== DATA FOR PROCESSING ==
-- ==== Sys2Proof/Tests/Slice0.lean ====
section
/-!
SUPPORT. Tests. First the smoke test of the well-formedness checks: for each an ill-formed command that it refuses. Then,
for every statement with hypotheses, a state and operands that meet them together, clause by clause, at boundary values where
a clause has a range. Last, steps on small states whose expected results are those of the spec's rules, worked out by hand.
-/

namespace Sys2Proof.Tests

open Sys2Proof Sys2Proof.Machine

/-! ## Small states -/

/-- A profile of a 16 mm roll, in every range of the record table. -/
def prof : Profile :=
  { Profile.zero with
    id := 1, reelType := 1, gateOffset := 10000, accel := 4000, shuttleSpeed := 3000, scanSpeed := 600, indexSpeed := 500
    creepSpeed := 20, approach := 2000, stopTolerance := 20, endMargin := 50000, reverseMargin := 50000
    driftWindow := 200, tensionSetpoint := 2048, tensionBand := 200, kp := 4, ki := 1, nominalPitch := 3000
    minPitch := 1500, minLength := 1000, maxLength := 4000, edgeThreshold := 100, focusMax := 4095, defaultStep := 2000
    smallMax := 4, mediumMax := 8, spliceMin := 40, spliceMax := 44
    probeStep := 16, bandLength := 100000, softRatio := 128, imageWait := 100 }

/-- A part in RUN with an active profile. -/
def runCore : Core :=
  (State.reset.core.setModes { Modes.reset with mode := .run, progress := 0x81 }).setStore
    { Store.reset with setA := some prof, active := some .a }

/-- That part, changed. -/
def on (f : Core → Core) : State := { State.reset with core := f runCore }

/-- A state with its core changed. -/
def changed (s : State) (f : Core → Core) : State := { s with core := f s.core }

/-- A part in a mode. -/
def inMode (m : Mode) : State := on fun c => c.setModes { c.modes with mode := m }

/-- A part in START-UP at a test. -/
def atTest (n : Nat) : State := on fun c => c.setModes { Modes.reset with progress := n }

/-- The transport changed. -/
def onTr (f : Transport → Transport) : State := on fun c => c.setTr (f c.tr)

/-- The Capture Unit changed. -/
def onCap (f : Capture → Capture) : State := on fun c => c.setCap (f c.cap)

/-- The link changed, once it takes part in the bus. -/
def onLink (f : Link → Link) : State := on fun c => c.setLink (f { c.link with opened := true })

/-- The transfer of a message on the wire. -/
def sending (msg : LinkMsg) (who : LinkRequester) : Link → Link := fun l =>
  { l with opened := true, st := .address, queue := [{ msg := msg, by' := who }] }

/-- The state a command leaves meets `p`. -/
def after (i : Instr) (s : State) (p : State → Bool) : Bool :=
  match exec i s with
  | .next t => p t
  | .fault _ => false
  | .refused _ => false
===
▶ EXERCISE DESCRIPTION:
Restate word for word only the lines running from the beginning of the data to the line holding "driftWindow := 200, tensionSetpoint", both included.

▶ TASK OUTPUT:
-- ==== Sys2Proof/Tests/Slice0.lean ====
section
/-!
SUPPORT. Tests. First the smoke test of the well-formedness checks: for each an ill-formed command that it refuses. Then,
for every statement with hypotheses, a state and operands that meet them together, clause by clause, at boundary values where
a clause has a range. Last, steps on small states whose expected results are those of the spec's rules, worked out by hand.
-/

namespace Sys2Proof.Tests

open Sys2Proof Sys2Proof.Machine

/-! ## Small states -/

/-- A profile of a 16 mm roll, in every range of the record table. -/
def prof : Profile :=
  { Profile.zero with
    id := 1, reelType := 1, gateOffset := 10000, accel := 4000, shuttleSpeed := 3000, scanSpeed := 600, indexSpeed := 500
    creepSpeed := 20, approach := 2000, stopTolerance := 20, endMargin := 50000, reverseMargin := 50000
    driftWindow := 200, tensionSetpoint := 2048, tensionBand := 200, kp := 4, ki := 1, nominalPitch := 3000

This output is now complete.